**Task**
Some lines below hold "encodeFrame". Pick them out and copy them.

Records for the task Start Marker

-- ==== Sys2Proof/Machine/Codec.lean ====
section
/-! DEFINITION. The frame codec: the pure functions `pad`, `flag_of`, `encode`, `check` (R142 to R149) and the commands
ENCODE and CHECK (R148, R150). -/

namespace Sys2Proof.Machine

/-- `pad(c)` (R142): padded on the right with 0xFF to 256 bytes. -/
def padChunk (c : List Byte) : List Byte := c ++ List.replicate (Config.chunkSize - c.length) Config.padByte

/-- `flag_of(c)` (R143, R96): 1 exactly when no padding was applied; it depends on the length alone. -/
def flagOf (c : List Byte) : Bool := c.length == Config.chunkSize

/-- The data frame of a chunk as an instruction: its payload, flag and checksum (R95 to R98). -/
def frameOfChunk (c : List Byte) : Instr := .dataFrame (padChunk c) (flagOf c) (checksum (padChunk c))

/-- `encode(c)` (R144): padded payload, flag byte, checksum of the padded payload low byte first. -/
def encodeFrame (c : List Byte) : List Byte := frameBytes (padChunk c) (flagOf c) (checksum (padChunk c))

/-- The record `check` answers (R149). -/
structure CheckResult where
  payload   : List Byte
  flag      : Byte
  crcRx     : U16
  crcCalc   : U16
  ok        : Bool
  flagLegal : Bool
  deriving DecidableEq, Repr

/-- `check(f)` for a 259-byte sequence (R149). -/
def checkFrame (f : List Byte) : CheckResult :=
  let payload := f.take Config.chunkSize
  let flag := f.getD 256 0
  let crcRx := u16OfBytes (f.getD 257 0) (f.getD 258 0)
  { payload := payload
    flag := flag
    crcRx := crcRx
    crcCalc := checksum payload
    ok := checksum payload == crcRx
    flagLegal := flag == flagByte false || flag == flagByte true }

/-- Building the frame of a chunk: FB holds `encode(c)`, CRC_ACC the checksum of the padded payload (R148, R168). -/
def buildFrame (c : List Byte) (s : State) : State :=
  { s with fb := s.fb.writeBytes 0 (encodeFrame c), crcAcc := checksum (padChunk c) }

/-- ENCODE (R148). -/
def execEncode (s : State) : Host.Outcome State Fault Refusal :=
  whenAccepted (!busy s) s
    (match chunkBuffer s with
     | some c => .next (buildFrame c s)
     | none => .fault .unwrittenByte)

/-- What CHECK writes (R150). -/
def recordCheck (r : CheckResult) (s : State) : State :=
  { s with
    chkOk := r.ok, chkFlagLegal := r.flagLegal, chkFlag := r.flag, chkCrcRx := r.crcRx
    crcAcc := r.crcCalc }

/-- CHECK (R150): a bad checksum is a result, not an error. -/
def execCheck (s : State) : Host.Outcome State Fault Refusal :=
  whenAccepted (!busy s) s
    (match frameBuffer s with
     | some f => .next (recordCheck (checkFrame f) s)
     | none => .fault .unwrittenByte)

end Sys2Proof.Machine
end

Records for the task End Marker

**Answer to this exercise**
def encodeFrame (c : List Byte) : List Byte := frameBytes (padChunk c) (flagOf c) (checksum (padChunk c))
  { s with fb := s.fb.writeBytes 0 (encodeFrame c), crcAcc := checksum (padChunk c) }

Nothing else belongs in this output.